Trois romans, trois visions de l’espace. Allers-retours entre science et littérature.

La gravité artificielle

2001 Space Odyssey (13)Le vaisseau inconnu de Rendez-vous avec Rama est un gigantesque cylindre et l’on y vit sur les parois intérieures : cela est possible parce que le cylindre est en rotation. Cette idée de reproduire une gravité en utilisant la rotation (et sa fameuse force « centrifuge » fictive) date de 1883 et des idées pionnières de Tsiolkovsky : vous pouvez vous convaincre que ça « marche » en remplissant un seau avec un peu d’eau et en le faisant tourner rapidement au bout d’une ficelle – l’eau ne tombe pas, elle reste « collée » au fond du seau, pourtant pas vertical ! C’est le même principe pour l’essorage de salade ou de vêtements...
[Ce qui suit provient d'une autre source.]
theorem lowBits_append {a b : Nat} (x : BitVec a) (y : BitVec b) (k : Nat) : lowBits (k + b) (x ++ y) = lowBits k x ++ msbBits y := by
  rw [← lowBits_full]
  apply List.ext_getElem
  · simp
  · intro i h1 h2
    simp at h1
    by_cases hi : i < k
    · rw [List.getElem_append_left (by simpa using hi)]
      have h3 : ¬ (k + b - 1 - i < b) := by omega
      have h4 : k + b - 1 - i - b = k - 1 - i := by omega
      simp [lowBits, BitVec.getLsbD_append, h3, h4]
    · rw [List.getElem_append_right (by simpa using hi)]
      have h3 : (k + b - 1 - i < b) := by omega
      have h4 : k + b - 1 - i = b - 1 - (i - k) := by omega
      simp only [lowBits, List.getElem_map, List.getElem_range, BitVec.getLsbD_append, h3, List.length_map, List.length_range, if_true]
      rw [h4]

theorem lowBits_split_at {w : Nat} (x : BitVec w) (m n : Nat) : lowBits (m + n) x = lowBits m (x >>> n) ++ lowBits n x := by
  apply List.ext_getElem
  · simp
  · intro i h1 h2
    simp at h1
    by_cases hi : i < m
    · rw [List.getElem_append_left (by simpa using hi)]
      have h4 : n + (m - 1 - i) = m + n - 1 - i := by omega
      simp [lowBits, h4]
    · rw [List.getElem_append_right (by simpa using hi)]
      have h4 : m + n - 1 - i = n - 1 - (i - m) := by omega
      simp [lowBits, h4]

theorem msbBits_setWidth {w : Nat} (x : BitVec w) (n : Nat) : msbBits (x.setWidth n) = lowBits n x := by
  rw [← lowBits_full]
  refine List.map_congr_left fun k hk => ?_
  have : k < n := List.mem_range.1 hk
  have : n - 1 - k < n := by omega
  simp [this]

/-- Putting a whole number of bytes (R144, R145): that many leave, the low bits stay. -/
theorem put_value {w m : Nat} (hm : w = 8 * m) (h0 : 0 < m) (v : BitVec w) (s : State) (hw : s.wclosed = false) :
    ∃ u, putBits (msbBits v) s = .ok () u ∧ u = { s with wbuf := BitVec.ofNat 8 (v.toNat % 2 ^ s.wcnt.val), snk := u.snk }
     ∧ u.snk = s.snk ++ ((List.range m).map fun i => ((s.wbuf ++ v) >>> (s.wcnt.val + 8 * (m - 1 - i))).setWidth 8) := by
  obtain ⟨u, hu, hb, ho, hp⟩ := putBits_ok (msbBits v) hw
  have hcl := putBits_clean (msbBits v) s hw (by simp; omega)
  rw [hu] at hcl
  have hk := s.wcnt.isLt
  have hbits : lowBits s.wcnt.val s.wbuf ++ msbBits v = ((List.range m).map fun i => ((s.wbuf ++ v) >>> (s.wcnt.val + 8 * (m - 1 - i))).setWidth 8).flatMap msbBits ++ lowBits s.wcnt.val v := by
    rw [← lowBits_append]
    have e1 : lowBits s.wcnt.val v = lowBits s.wcnt.val (s.wbuf ++ v) := by
      refine List.map_congr_left fun k hk => ?_
      have : k < s.wcnt.val := List.mem_range.1 hk
      have : s.wcnt.val - 1 - k < w := by omega
      simp [BitVec.getLsbD_append, this]
    rw [e1, show s.wcnt.val + w = w + s.wcnt.val by omega, lowBits_split_at]
    congr 1
    subst hm
    generalize s.wbuf ++ v = x
    clear e1 hcl hu hb ho hp
    have key : ∀ (m : Nat) {w : Nat} (x : BitVec w) (k : Nat), lowBits (8 * m) (x >>> k) = ((List.range m).map fun i => (x >>> (k + 8 * (m - 1 - i))).setWidth 8).flatMap msbBits := by
      intro m
      induction m with
      | zero => intro w x k; rfl
      | succ m ih =>
        intro w x k
        rw [List.range_succ, List.map_append, List.flatMap_append, show 8 * (m + 1) = 8 * m + 8 by omega, lowBits_split_at]
        congr 1
        · have : (x >>> k) >>> 8 = x >>> (k + 8) := by rw [BitVec.shiftRight_add]
          rw [this, ih]
          congr 1
          refine List.map_congr_left fun i hi => ?_
          have : i < m := List.mem_range.1 hi
          congr 2; omega
        · simp only [List.map_cons, List.map_nil, List.flatMap_singleton, msbBits_setWidth]
          congr 2; omega
    exact key m x _
  have hb' : writerBits u = s.snk.flatMap msbBits ++ (((List.range m).map fun i => ((s.wbuf ++ v) >>> (s.wcnt.val + 8 * (m - 1 - i))).setWidth 8).flatMap msbBits ++ lowBits s.wcnt.val v) := by
    rw [hb, writerBits, List.append_assoc, hbits]
  obtain ⟨h1, h2, h3⟩ := writer_determined (s := s) hp hb' (by simp)
  have h4 := wbuf_determined hcl h2
  rw [bitsValue_lowBits _ _ (by omega)] at h4
  have h5 : u.wcnt = s.wcnt := Fin.ext (by rw [h3]; simp)
  refine ⟨u, hu, ?_, h1⟩
  unfold WriterOnly at ho
  rw [h4, h5] at ho
  exact ho

/-- The three put commands are one (R143 to R145). -/
theorem exec_put {i : Instr} (hi : isPut i = true) (s : State) : exec i s = finishMicro (putBits (putBitsOf i) s) fun _ _ => resultNone := by
  cases i <;> simp [isPut] at hi
  · rename_i b
    show finishMicro (putBit b s) _ = _
    simp only [putBitsOf, putBits]
    cases putBit b s <;> rfl
  · rfl
  · rfl

/-! ### Counting -/

/-- The ascending comparator, key by key (R31). -/
theorem before_false_iff (a b : Element) : before false a b = true ↔
      a.freq.toNat < b.freq.toNat ∨ a.freq = b.freq ∧ a.tie.toNat < b.tie.toNat := by
  simp only [before, Bool.false_eq_true, if_false, decide_eq_true_eq, elementKey_toNat]
  have h1 := a.tie.isLt
  have h2 := b.tie.isLt
  have h3 : a.freq = b.freq ↔ a.freq.toNat = b.freq.toNat := ⟨fun h => by rw [h], BitVec.eq_of_toNat_eq⟩
  rw [h3]; omega

/-- Counting a list by symbol counts every entry once (R191). -/
theorem sum_count (l : List Byte) : (allSymbols.map fun b => l.count b).sum = l.length := by
  induction l with
  | nil => simp
  | cons a l ih =>
    have : (allSymbols.map fun b => (a :: l).count b) = allSymbols.map fun b => l.count b + if a = b then 1 else 0 := by
      refine List.map_congr_left fun b _ => ?_
      rw [List.count_cons]; simp
    rw [this, List.sum_map_add, ih, List.length_cons]
    have key : ∀ m : List Byte, (m.map fun b => if a = b then 1 else 0).sum = m.count a := by
      intro m
      induction m with
      | nil => rfl
      | cons c m ih =>
        rw [List.map_cons, List.sum_cons, ih, List.count_cons]
        by_cases h : a = c
        · subst h; simp; omega
        · have : ¬ c = a := fun e => h e.symm
          simp [h, this]
    rw [key, List.count_eq_one_of_mem allSymbols_nodup (mem_allSymbols a)]

theorem sum_filter (l : List Byte) (m : List Byte) (hm : m.Nodup) : (m.map fun b => l.count b).sum = (l.filter fun b => b ∈ m).length := by
  induction m with
  | nil => simp
  | cons a m ih =>
    rw [List.nodup_cons] at hm
    rw [List.map_cons, List.sum_cons, ih hm.2]
    clear ih
    induction l with
    | nil => simp
    | cons x l ih =>
      rw [List.count_cons, List.filter_cons, List.filter_cons]
      by_cases h1 : x = a
      · subst h1; simp [hm.1] at *; omega
      · by_cases h2 : x ∈ m <;> simp [h1, h2] at * <;> omega

/-- No frequency sum of a counted input wraps (R196). -/
theorem weight_toNat (f : Vector Word 256) (l : List Byte) (hf : ∀ b, (f.get (symIndex b)).toNat = l.count b) (hl : l.length < 2 ^ 32) (m : List Byte) (hm : m.Nodup) :
   (weight f m).toNat = (l.filter fun b => b ∈ m).length := by
  induction m with
  | nil => simp [weight]
  | cons a m ih =>
    have e := sum_filter l (a :: m) hm
    rw [List.nodup_cons] at hm
    have e2 := sum_filter l m hm.2
    have ih := ih hm.2
    rw [List.map_cons, List.sum_cons, e2] at e
    have hle : (l.filter fun b => b ∈ a :: m).length ≤ l.length := List.length_filter_le _ _
    have : weight f (a :: m) = f.get (symIndex a) + weight f m := rfl
    rw [this, BitVec.toNat_add, hf, ih, e, Nat.mod_eq_of_lt (by omega)]

theorem subtrees_symbols (t : Tree) : ∀ v ∈ t.subtrees, v.symbols.Sublist t.symbols := by
  induction t with
  | leaf i b => intro v hv; simp [Tree.subtrees] at hv; subst hv; exact List.Sublist.refl _
  | inner i l r hl hr =>
    intro v hv
    simp only [Tree.subtrees, List.mem_cons, List.mem_append] at hv
    rcases hv with rfl | hv | hv
    · exact List.Sublist.refl _
    · exact (hl v hv).trans (List.sublist_append_left _ _)
    · exact (hr v hv).trans (List.sublist_append_right _ _)

/-! ### How commands end -/

theorem closeWriter_raises (s : State) : (closeWriter s).Raises fun e => e = .closed ∧ s.wclosed = true := by
  cases hw : s.wclosed with
  | false => obtain ⟨t, ht, -⟩ := closeWriter_ok hw; rw [ht]; trivial
  | true => rw [closeWriter_closed hw]; exact ⟨rfl, rfl⟩

theorem writeTree_raises (s : State) : (writeTree s).Raises fun e => e = .closed ∧ s.wclosed = true := by
  rw [writeTree]; split
  · exact putBits_raises (true :: msbBits 0) s
  · exact serialize_raises _ _ _

theorem readCount_raises (s : State) : (readCount s).Raises (· = .endOfStream) :=
  Res.Raises.bind (r := getInt s) (getBits_raises 32 0 s) (k := fun w s' => .ok () (s'.setCount w)) fun _ _ => trivial

theorem readTree_raises (s : State) : (readTree s).Raises fun e => e = .endOfStream ∨ e = .capacity :=
  Res.Raises.bind (readNode_raises _ _) (k := fun r s' => .ok () (s'.setTree r false)) fun _ _ => trivial

/-- How a micro command that answers next ended: one response, its error that of the procedure (R132, R276). -/
theorem micro_errs {α : Type} {r : Res α} {f : α → State → Result} {s t : State} {Q : Err → Prop} (hr : r.Raises Q) (hr2 : r.All fun u => u.resps = s.resps)
    (h : finishMicro r f = .next t) : ∃ x : Response, t.resps = s.resps ++ [x] ∧ t.lastErr = x.err ∧ t.lastPhase = 0 ∧ (x.err = 0 ∧ (∃ a u, r = .ok a u) ∨ ∃ e u, r = .raised e u ∧ Q e ∧ x.err = errCode e) := by
  rcases finishMicro_next h with ⟨a, u, hu, rfl⟩ | ⟨e, u, hu, rfl⟩ <;> rw [hu] at hr hr2
  · exact ⟨_, by simp only [completeCommand, State.endCommand]; rw [hr2], rfl, rfl, .inl ⟨rfl, a, u, hu⟩⟩
  · exact ⟨_, by simp only [takeError, State.endCommand]; rw [hr2], rfl, rfl, .inr ⟨e, u, hu, hr, rfl⟩⟩

theorem closeAtEnd_resps (s : State) : (closeAtEnd s).resps = s.resps :=
  closeAtEnd_kept (P := fun u => u.resps = s.resps) (fun v hv => (closeWriter_frame v).mono fun u hu => by rw [hu]; exact hv) rfl

theorem getBits_cases {w : Nat} (n : Nat) (v : BitVec w) (s : State) : (∃ a u, getBits n v s = .ok a u) ∨ ∃ e u, getBits n v s = .raised e u := by
  by_cases h : bitsLeft s < n
  · obtain ⟨u, hu, -⟩ := getBits_eos n (v := v) h; exact .inr ⟨_, u, hu⟩
  · left
    have hl : n ≤ (readerBits s).length := by rw [readerBits_length]; omega
    obtain ⟨u, hu, -⟩ := getBits_ok (w := w) ((readerBits s).take n) (v := v.toNat) (s := s) (rest := (readerBits s).drop n) (by simp)
    rw [List.length_take, Nat.min_eq_left hl] at hu
    simp at hu
    exact ⟨_, u, hu⟩

theorem putBits_cases (bits : List Bool) (s : State) : (∃ a u, putBits bits s = .ok a u) ∨ ∃ e u, putBits bits s = .raised e u := by
  cases hw : s.wclosed with
  | false => obtain ⟨u, hu, -⟩ := putBits_ok bits hw; exact .inl ⟨_, u, hu⟩
  | true =>
    cases bits with
    | nil => exact .inl ⟨_, s, rfl⟩
    | cons b bs => exact .inr ⟨_, s, putBits_closed (by simp) hw⟩

end Sys2Proof.Machine
end

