-- ==== Sys2Proof/Tests/Slice0.lean ====
section
/-! SUPPORT. Tests. Expected results are the spec's own examples and vectors (95_test_vectors.md, the "Example" and "Corner
cases" entries of the command rules) or are worked out by hand from 30_encoding.md. Then, for every obligation with
hypotheses, states and operands that meet them (`witness_…`). -/

namespace Sys2Proof.Tests

set_option Elab.async false

open Sys2Proof Sys2Proof.Machine

/-! ### Helpers -/

/-- The reset state with these bytes in SRC. -/
def ready (src : List Byte) : State := { State.reset with src := src }

/-- A closed writer. -/
def shut (s : State) : State := { s with wclosed := true }

/-- The command ends in a next state with this property. -/
def nextIs (o : Host.Outcome State Fault Refusal) (p : State → Bool) : Bool :=
  match o with
  | .next t => p t
  | .fault _ => false
  | .refused _ => false

theorem nextIs_next {o : Host.Outcome State Fault Refusal} {p : State → Bool} (h : nextIs o p = true) :
    ∃ t, o = .next t ∧ p t = true := by
  cases o with
  | next t => exact ⟨t, rfl, h⟩
  | fault f => cases h
  | refused r => cases h

/-- The command answers a next state. -/
theorem nextIs_some {o : Host.Outcome State Fault Refusal} (h : nextIs o (fun _ => true) = true) : ∃ t, o = .next t :=
  let ⟨t, ht, _⟩ := nextIs_next h
  ⟨t, ht⟩

/-- The response word of the last command, a failed command's undelivered fields as 0. -/
def lastWord (t : State) : CmdWord := (t.resps.getLast?.map fun r => responseWord r 0).getD 0

/-- The tree of 43_tree_builder.md's example for "ab": symbols 0x61 and 0x62 under node 2. -/
def treeAb : Machine.Tree := .inner 2 (.leaf 0 0x61) (.leaf 1 0x62)

/-- A state that holds that tree, with 2 symbols to decode and SRC = 0b01000000 0xFF. -/
def holdsAb : State :=
  { State.reset with
    node := [some (leafRec 0x61 1), some (leafRec 0x62 1), some (innerRec 0 1 2)]
    root := 2, treeEmpty := false, count := 2, inbuf := [0x61, 0x62], src := [0x40, 0xFF] }

theorem holdsAb_tree : HoldsTree holdsAb treeAb := ⟨by decide, by decide, by decide, by decide⟩

/-- Its two codes. -/
theorem treeAb_reads : ∀ p ∈ [((0x61 : Byte), [false]), (0x62, [true])], treeAb.reads p.1 p.2 := by
  intro p hp
  simp only [List.mem_cons, List.not_mem_nil, or_false] at hp
  rcases hp with rfl | rfl <;> simp [Machine.Tree.reads, treeAb, Machine.Tree.paths]

/-! ### Well-formed terms: STAT's selector is the one range the types do not hold -/

theorem test_wellFormed_stat_4 : (Instr.stat 4).wellFormed = true := by decide
theorem test_illFormed_stat_5 : (Instr.stat 5).wellFormed = false := by decide
theorem test_illFormed_stat_max : (Instr.stat 0xFFFFFFFF).wellFormed = false := by decide
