-- ==== Sys2Proof/Machine/Outbound.lean ====
section
/-! DEFINITION. Routes (R211-R213, R323), outbound queues and messages (R184, R509), and ordered streams (R511). -/
namespace Sys2Proof.Machine

/-! ### Routes and outbound queues -/

/-- The active bank of a port's calendar (R212). -/
def FPort.cal (p : FPort) : Tbl (BitVec 32) := if p.bank then p.cal1 else p.cal0

/-- The peer that an index of the active calendar names (R211). -/
def FPort.peerAt (p : FPort) (index : Nat) : Option Nat :=
  let e := tget 0 p.cal index
  if e.getLsbD 15 then some (field e 0 10) else none

/-- Whether some port that is up has a calendar entry for a module (R323). Ports stay down while FABRIC is not accepted (R544). -/
def State.routeTo (s : State) (m : Nat) : Bool :=
  s.accepted 3 && s.fabric.ports.any fun e => e.2.up && (List.range 40).any fun i => e.2.peerAt i == some m

/-- The bytes of a message: a 32-byte header, and one to three 8-byte words per lane (R184, R509). -/
def msgBytes (m : FabMsg) : Nat :=
  let per := match m.op with
    | .read => 8
    | .write | .mcast => 16
    | .atomic => if m.rop == .cas then 24 else 16
    | .noun => 24
    | .rresp => 16
    | .wack | .fail => 0
  32 + per * m.body.length

def queueBytes (q : List OutMsg) (dest : Nat) : Nat := q.foldl (fun n m => if m.dest == dest && !m.relay then n + msgBytes m.msg else n) 0

/-- Whether a message finds room in its outbound queue (R184): 64 KiB in all, of which what passes 4 KiB comes from the shared
5.5 MiB. -/
def Fabric.admits (f : Fabric) (m : OutMsg) : Bool :=
  let mine := queueBytes f.outq m.dest + msgBytes m.msg
  let dests := (f.outq.filterMap fun x => if x.relay then none else some x.dest).eraseDups
  let shared := dests.foldl (fun n d => if d == m.dest then n else n + (queueBytes f.outq d - 4096)) 0
  mine ≤ 65536 && (mine ≤ 4096 || shared + (mine - 4096) ≤ 5767168)

/-- A message is sent: it enters its queue, or is held behind those that wait (R184). -/
def State.sendMsg (s : State) (dest : Nat) (msg : FabMsg) : State :=
  let m : OutMsg := { id := s.fabric.msgid, dest := dest, msg := { msg with msgid := s.fabric.msgid }, src := s.moduleNo }
  s.updFabric fun f =>
    if (f.held.any fun x => x.dest == dest) || !f.admits m then { f with held := f.held ++ [m], msgid := f.msgid + 1 }
    else { f with outq := f.outq ++ [m], msgid := f.msgid + 1 }

/-- Message numbers are compared in the 32 bits that a header holds (R509). -/
def sameMsg (a b : Nat) : Bool := a % 2 ^ 32 == b % 2 ^ 32

/-- A message is answered, and the answer is kept for a repetition of the message (R510). -/
def State.replyPeer (s : State) (m msgid : Nat) (msg : FabMsg) : State :=
  (s.updFabric fun f =>
    { f with arrived := f.arrived.map fun e => if e.1 == m && sameMsg e.2.1 msgid then (e.1, e.2.1, e.2.2 ++ [msg]) else e }).sendMsg m msg

/-- The next number of the ordered stream of a phrase and module (R511). -/
def State.nextOseq (s : State) (ph : Word) (m : Nat) : Nat :=
  ((s.fabric.oseq.find? fun e => e.1 == ph && e.2.1 == m).map fun e => e.2.2).getD 0

def State.bumpOseq (s : State) (ph : Word) (m : Nat) : State :=
  let n := s.nextOseq ph m
  s.updFabric fun f => { f with oseq := (ph, m, n + 1) :: f.oseq.filter fun e => !(e.1 == ph && e.2.1 == m) }

end Sys2Proof.Machine
end

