/-- A noun operation is answered with a value and a word whose bits 7:0 are its code (R380, R391). -/
def State.answer (s : State) (o : NounOp) (value word : Word) : State :=
  let st := answerStatus o.act word
  match o.src with
  | .frag k sd sf pc =>
    { s with replies := s.replies ++ [{ id := o.id, frag := k, pc := pc
                                        writes := if o.act.pair then [(sd, value), (sf, word)] else [(sd, word)]
                                        status := st, waits := o.act.pair
                                        acq := if answerAcquires o.act word then some .sys else none }] }
  | .ended p => if (tfind s.phrases p).isSome then s.setStatus p st else s
  | .port hp np slot tag caddr =>
    let result := match o.act with | .join => value | .test => word | _ => 0
    let isJoin := o.act == .join
    s.complete hp np slot tag caddr result (if isJoin then field word 16 8 else 0) (if isJoin then field word 8 8 else 0) (field word 0 8)
  | .peer m msgid => s.replyPeer m msgid (replyMsg m msgid o.noun value word)

/-- The answer to a module whose noun operation cannot be resolved (R510): a failure with the sub-cause of R193. -/
def nounFailMsg (dst msgid : Nat) (noun : Word) (sub : BitVec 8) : FabMsg :=
  { replyMsg dst msgid noun 0 0 with op := .fail, sub := sub, body := [] }

/-- Resolution has taken a NOUN fault (R193, R382, R397). -/
def State.answerFault (s : State) (o : NounOp) (sub : BitVec 8) : State :=
  match o.src with
  | .frag k sd sf pc =>
    { s with replies := s.replies ++ [{ id := o.id, frag := k, pc := pc, writes := [], waits := o.act.pair
                                        locks := if o.act.pair then [sd, sf] else [sd]
                                        exn := some { cause := .noun, sub := sub, mask := 0, data := o.noun, kind := .scalar } }] }
  | .ended _ => s
  | .port hp np slot tag caddr => s.complete hp np slot tag caddr 0 0 0 (0x20 + sub.toNat)
  | .peer m msgid => s.replyPeer m msgid (nounFailMsg m msgid o.noun sub)

/-- An operation is answered with a code alone. DESIGN CHOICE: the value of an njoin that returns STALE or NOTARGET is zero (R392; log 88). -/
def State.answerCode (s : State) (o : NounOp) (code : Nat) : State := s.answer o 0 (wordOf code)

/-! ### Targets (R381) -/

/-- The right that an operation needs. -/
def NounAct.right : NounAct → Nat
  | .wake => rWake | .signal _ => rSignal | .deposit _ _ _ => rDeposit | .join => rJoin | .test => 0
  | .cancel | .resume _ => rApply

/-- Whether a kind of noun takes an operation. -/
def kindOk (act : NounAct) (kind : Nat) : Bool :=
  match act with
  | .wake | .signal _ | .deposit _ _ _ => kind == 0 || kind == 1
  | .join => kind != 3
  | .test => true
  | .cancel | .resume _ => kind == 2

/-- njoin of the issuer's own phrase (R381). -/
def State.joinsNoun (s : State) (o : NounOp) (n : Word) : Bool :=
  match o.act, o.src with
  | .join, .frag k _ _ _ => n == (s.phr (phraseOf k)).noun
  | _, _ => false

def State.joinsSelf (s : State) (o : NounOp) : Bool := s.joinsNoun o o.noun

/-- Whether an operation takes a noun as its target (R381): its kind, and not the issuer's own phrase for njoin. -/
def State.takesNoun (s : State) (o : NounOp) (n : Word) : Bool := kindOk o.act (nounKind n) && !s.joinsNoun o n

/-- The phrase on this module that a noun names. -/
def State.phraseByNoun (s : State) (n : Word) : Option Nat :=
  (s.phrases.find? fun e => e.2.noun == n && !e.2.gone).map (·.1)

def State.instByNoun (s : State) (n : Word) : Option Nat := (s.applied.find? fun e => e.2.noun == n).map (·.1)

/-- The partition to which a context is bound (R44, R114). -/
def State.partOf (s : State) (ctx : Nat) : Nat := field (s.ctx ctx).ctxw 32 3

/-! ### Delivery by state (R383-R386) -/

/-- A wake reaches a running phrase: it ends the sleep of every fragment then in nsleep, or stays recorded (R31, R123). -/
def State.wakePhrase (s : State) (p : Nat) : State :=
  let ks := (s.fragsOf p).filter fun k => (s.frag k).wait == .sleep
  if ks.isEmpty then s.updPhr p fun q => { q with wakep := true }
  else ks.foldl (fun s k => (s.updFrag k Frag.resume).acquire k .sys) (s.updPhr p fun q => { q with wakep := false })

/-- An operation at the core of a running phrase (R96, R123, R389): its code, and the state. -/
def State.coreAct (s : State) (p : Nat) (act : NounAct) : Nat × State :=
  match act with
  | .wake => (0, s.wakePhrase p)
  | .signal b => (0, s.updPhr p fun q => { q with sigp := q.sigp ||| b })
  | .deposit n v force =>
    if (s.phr p).dpend.getLsbD n.toNat && !force then (1, s)
    else (0, (s.updPhr p fun q => { q with dpend := q.dpend ||| BitVec.ofNat 4 (2 ^ n.toNat) }).updFrag (fragKey p 0)
      fun f => f.setReg (60 + n.setWidth 6) v)
  | _ => (0, s)

/-- A ready phrase's noun is appended to its partition's ready queue (R479). -/
def State.appendReady (s : State) (part : Nat) (n : Word) : State :=
  let a := (s.part part).ready.toNat
  let prod := readNat s.mem a 8
  if prod - readNat s.mem (a + 8) 8 == 1024 then s.updMem fun m => writeNat (a + 16) 1 (readNat m (a + 16) 1 ||| 1) m
  else s.updMem fun m => writeNat a 8 (prod + 1) (writeNat (a + 128 + 8 * (prod % 1024)) 8 n.toNat m)

/-- An operation on the delivery header of a save image at address `a` (R383, R384): its code, and the state. -/
def State.imageAct (s : State) (n : Word) (a : Nat) (act : NounAct) : Nat × State :=
  let h := readNat s.mem a 8
  match act with
  | .wake =>
    if h.testBit 5 then (0, (s.updMem (writeNat a 8 (h ||| 0x50))).appendReady (s.partOf (nounCtx n)) n)
    else (0, s.updMem (writeNat a 8 (h ||| 0x10)))
  | .signal b => (0, s.updMem (writeNat a 8 (h ||| b.toNat * 2 ^ 16)))
  | .deposit r v force =>
    if h.testBit r.toNat && !force then (1, s)
    else (0, s.updMem fun m => writeNat a 8 (h ||| 2 ^ r.toNat) (writeNat (a + 16 + 8 * r.toNat) 8 v.toNat m))
  | _ => (0, s)

/-- An operation on the mailbox of a host thread at memory key `a` (R386): its code, and the state. -/
def State.mailAct (s : State) (a : Nat) (act : NounAct) : Nat × State :=
  let h := readNat s.mem a 8
  match act with
  | .wake => (0, s.updMem fun m => writeNat (a + 8) 8 (readNat m (a + 8) 8 + 1) (writeNat a 8 (h ||| 0x10) m))
  | .signal b => (0, s.updMem (writeNat a 8 (h ||| b.toNat * 2 ^ 16)))
  | .deposit r v force =>
    if h.testBit r.toNat && !force then (1, s)
    else (0, s.updMem fun m => writeNat a 8 (h ||| 2 ^ r.toNat) (writeNat (a + 16 + 8 * r.toNat) 8 v.toNat m))
  | _ => (0, s)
Les « disciples » de Tsiolkovsky, les célèbres Korolev et von Braun, respectivement pères des programmes spatiaux russes et américains durant la guerre froide, reprirent la chose. Von Braun, en particulier, la médiatisa, avec de superbes dessins parus dès 1952 montrant une station spatiale torique. Son aspect paraît familier, et c’est normal : c’est une sœur de la célèbre station de 2001. L’odyssée de l’espace (photo ci-contre). Mise sous forme cylindrique, la voici reprise dans Rama par le même auteur.

Depuis cinquante ans, jamais cette idée n’a été mise en pratique pour les astronautes : la station spatiale internationale ressemble à un gigantesque mécano très laid, pas à une roue élégante. Pourtant, les agences spatiales y pensent, car l’absence de gravité cause pas mal de difficultés : problèmes cardiovasculaires, perte de masse osseuse, muscles qui fondent, etc. Tant que les voyages sont courts (ils ne dépassent pas un an), on peut encore s’en accommoder, mais un voyage vers Mars, par exemple, prendra 30 mois ! Et l’on ne parle même pas de balades intersidérales...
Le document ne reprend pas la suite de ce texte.